## What to produce
What lines in this listing contain the string "objGen"? Report each one by copying it.

::::::::::

theorem objAt_eq {s : State} {x : Ex} {l n : Nat} {a : Reg} {va : Word} {w : Bool} (hread : s.me.rg x l a = va)
    (hreach : reach s s.me l .scr (va.setWidth 64) 8 w true = .locs ((List.range 8).map fun k => .scr (n + k))) :
    objAt s x l a w = some n := by
  unfold objAt objReach
  rw [hread, hreach]
  rfl

theorem State.settleObj_none {s : State} (h : s.accesses = []) (l : Nat) : s.settleObj l = s := by
  simp [State.settleObj, h]

/-- The state after one lane has arrived at object `n`. -/
def State.arrivedAt (s : State) (x : Ex) (d : Reg) (l n : Nat) (va : Word) : State :=
  (s.putObject n (objArrive (s.object n))).setMe (((s.putObject n (objArrive (s.object n))).me.touchGrove va).writeLanes (x.now + 4) x.k
    (laneMask l) (.g d) fun _ => BitVec.ofNat 64 (objGen (s.object n)))

section
variable {s : State} {x : Ex} {d a : Reg} {l n : Nat} {va : Word}

theorem State.MayArrive.arriveLane (h : s.MayArrive x d a l n va) (hacc : s.accesses = []) :
    s.arriveLane x d a l = s.arrivedAt x d l n va := by
  unfold State.arriveLane
  rw [objAt_eq h.read h.reach]
  simp only [State.settleObj_none hacc, h.clear, h.read, List.isEmpty_nil, if_true]
  rfl

theorem Band.touchGrove_frame (b : Band) (va : Word) : b.touchGrove va = { b with gang := (b.touchGrove va).gang } := by
  unfold Band.touchGrove
  split <;> rfl

theorem Band.getReg_touchGrove (b : Band) (va : Word) (l : Nat) (r : RegName) : (b.touchGrove va).getReg l r = b.getReg l r := by
  rw [b.touchGrove_frame]
  exact Band.getReg_congr rfl rfl l r

theorem State.me_putObject (s : State) (n o : Nat) : (s.putObject n o).me = s.me := by
  rw [s.putObject_state]; rfl

theorem State.me_arrivedAt (hb : s.cur < s.bands.length) : (s.arrivedAt x d l n va).me =
    (s.me.touchGrove va).writeLanes (x.now + 4) x.k (laneMask l) (.g d) fun _ => BitVec.ofNat 64 (objGen (s.object n)) := by
  rw [State.arrivedAt, State.me_setMe, State.me_putObject]
  rw [s.putObject_state]; exact hb

theorem State.scr_arrivedAt : (s.arrivedAt x d l n va).scr = (s.putObject n (objArrive (s.object n))).scr := rfl

theorem State.objFrame_arrivedAt (hb : s.cur < s.bands.length) : s.ObjFrame (s.arrivedAt x d l n va) := by
  have hput := s.putObject_state n (objArrive (s.object n))
  refine ⟨?_, ?_, ?_, fun k => s.seq_putObject n _ k⟩
  · rw [State.arrivedAt, hput]; rfl
  · rw [State.me_arrivedAt hb, Band.writeLanes_frame, s.me.touchGrove_frame]
  · rw [State.arrivedAt, hput]
    exact List.length_set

::::::::::

## Your response
    (laneMask l) (.g d) fun _ => BitVec.ofNat 64 (objGen (s.object n)))
    (s.me.touchGrove va).writeLanes (x.now + 4) x.k (laneMask l) (.g d) fun _ => BitVec.ofNat 64 (objGen (s.object n)) := by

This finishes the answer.